Take the line containing "is an answer" as the first and the last line of the records below as the end, and please set down only what lies between them exactly, both ends included.
•••••
-- ==== Sys2Proof/Machine/Ops.lean ====
section
/-! DEFINITION. The named operations over memory, registers and ports: the pseudocode primitives of
00_scope.md R8, each in one place. There is no operation for taking an exception or returning from one,
because the machine has neither (60_exceptions.md R130, R134, R136, R137). -/

namespace Sys2Proof.Machine

/-- What a step answers. -/
abbrev Result := Host.Outcome State Fault Refusal

/-! ### Readings of a word (00_scope.md R7) -/

/-- `u(w)`: the unsigned reading. -/
abbrev uval (w : Word) : Nat := w.toNat

/-- `s(w)`: the signed, two's-complement reading (92_eei_decisions.md D1, log entry 11). -/
abbrev sval (w : Word) : Int := w.toInt

/-- `trunc16(z)`: the word whose unsigned reading is `z` modulo 65536. -/
abbrev trunc16 (z : Int) : Word := BitVec.ofInt 16 z

/-- `zext_16(a)`: a 12-bit address on the 16-bit address port (10_state.md R22; 30_encoding.md R53). -/
def zext16 (a : Addr) : Word := a.setWidth 16

/-! ### Memory (20_memory.md R30 to R33) -/

/-- What a cell that is not listed holds: 0, since memory is created zero-filled (10_state.md R25). -/
def Memory.unlisted : Word := 0#16

/-- The canonical form from address `lo` up: addresses rising, below the memory size, no unlisted value. -/
def Memory.wfFrom (lo : Nat) : Memory → Bool
  | [] => true
  | (k, v) :: rest =>
    decide (lo ≤ k) && decide (k < Config.memorySize) && v != Memory.unlisted && Memory.wfFrom (k + 1) rest

/-- The canonical form of memory: equal memories are equal lists. -/
def Memory.wf (m : Memory) : Bool := Memory.wfFrom 0 m

/-- `M[i]`: the content of cell `i` (00_scope.md R8). -/
def Memory.cell : Memory → Nat → Word
  | [], _ => Memory.unlisted
  | (k, v) :: rest, i => if i < k then Memory.unlisted else if i = k then v else Memory.cell rest i

/-- `M[i] <- v`, keeping the canonical form: an entry equal to the unlisted value is not kept. -/
def Memory.setCell : Memory → Nat → Word → Memory
  | [], i, v => if v = Memory.unlisted then [] else [(i, v)]
  | (k, x) :: rest, i, v =>
    if i < k then (if v = Memory.unlisted then (k, x) :: rest else (i, v) :: (k, x) :: rest)
    else if i = k then (if v = Memory.unlisted then rest else (i, v) :: rest)
    else (k, x) :: Memory.setCell rest i v

/-- The bounds check of the 16-bit unsigned address port (20_memory.md R31, R32; log entry 12). -/
def inRange (a : Word) : Bool := decide (uval a < Config.memorySize)

/-- `MemRead(a, 1)` (20_memory.md R31): the cell, or 0 out of range. It never faults (R33). -/
def memRead (m : Memory) (a : Word) : Word :=
  if inRange a then Memory.cell m (uval a) else 0#16

/-- `MemWrite(a, 1, v)` (20_memory.md R32): the cell is set; out of range nothing happens at all. -/
def memWrite (m : Memory) (a v : Word) : Memory :=
  if inRange a then Memory.setCell m (uval a) v else m

/-! ### Registers -/

/-- `ACC <- v`. -/
def State.setAcc (s : State) (v : Word) : State := { s with acc := v }

/-- `PC <- t`. -/
def State.setPc (s : State) (t : Addr) : State := { s with pc := t }

/-- `PC <- (PC + k) mod 4096` (10_state.md R14: a 12-bit register wraps; log entry 9). -/
def State.advance (s : State) (k : Nat) : State := { s with pc := s.pc + BitVec.ofNat 12 k }

/-- `OVF <- OVF or v` (10_state.md R15: written toward 1 only). -/
def State.orOvf (s : State) (v : Bool) : State := { s with ovf := s.ovf || v }

/-- `RUN <- 0` (10_state.md R17: no instruction writes 1). -/
def State.clearRun (s : State) : State := { s with run := false }

/-- A write on the memory interface. -/
def State.write (s : State) (a v : Word) : State := { s with mem := memWrite s.mem a v }

/-! ### Ports (10_state.md R23) -/

/-- `In()` (44_system_io.md R124): the first word not yet consumed, and the state in which it is consumed;
`none` when the environment has supplied no further word. -/
def takeInput (s : State) : Option (Word × State) :=
  match s.input with
  | [] => none
  | w :: rest => some (w, { s with input := rest, consumed := s.consumed + 1 })

/-- `Out(v)` (44_system_io.md R122): exactly one item, appended to the trace. It always succeeds
(92_eei_decisions.md D13, log entry 5). -/
def State.emit (s : State) (v : Word) : State := { s with output := s.output ++ [v] }

/-! ### The step's own operations -/

/-- The fetch: an ordinary read at `PC` (40_step_cycle.md R71; 20_memory.md R43). -/
def fetch (s : State) : Word := memRead s.mem (zext16 s.pc)

/-- The answer where no step is enabled: the state unchanged. It stands for the halted machine
(40_step_cycle.md R70) and for INPUT with nothing to read (44_system_io.md R124). That the absence of a step
is an answer `next` with the same state is the model's (DESIGN CHOICE, log entries 2 and 3). -/
def idle (s : State) : Result := .next s

end Sys2Proof.Machine
end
•••••
### Solution
is an answer `next` with the same state is the model's (DESIGN CHOICE, log entries 2 and 3). -/
def idle (s : State) : Result := .next s

end Sys2Proof.Machine
end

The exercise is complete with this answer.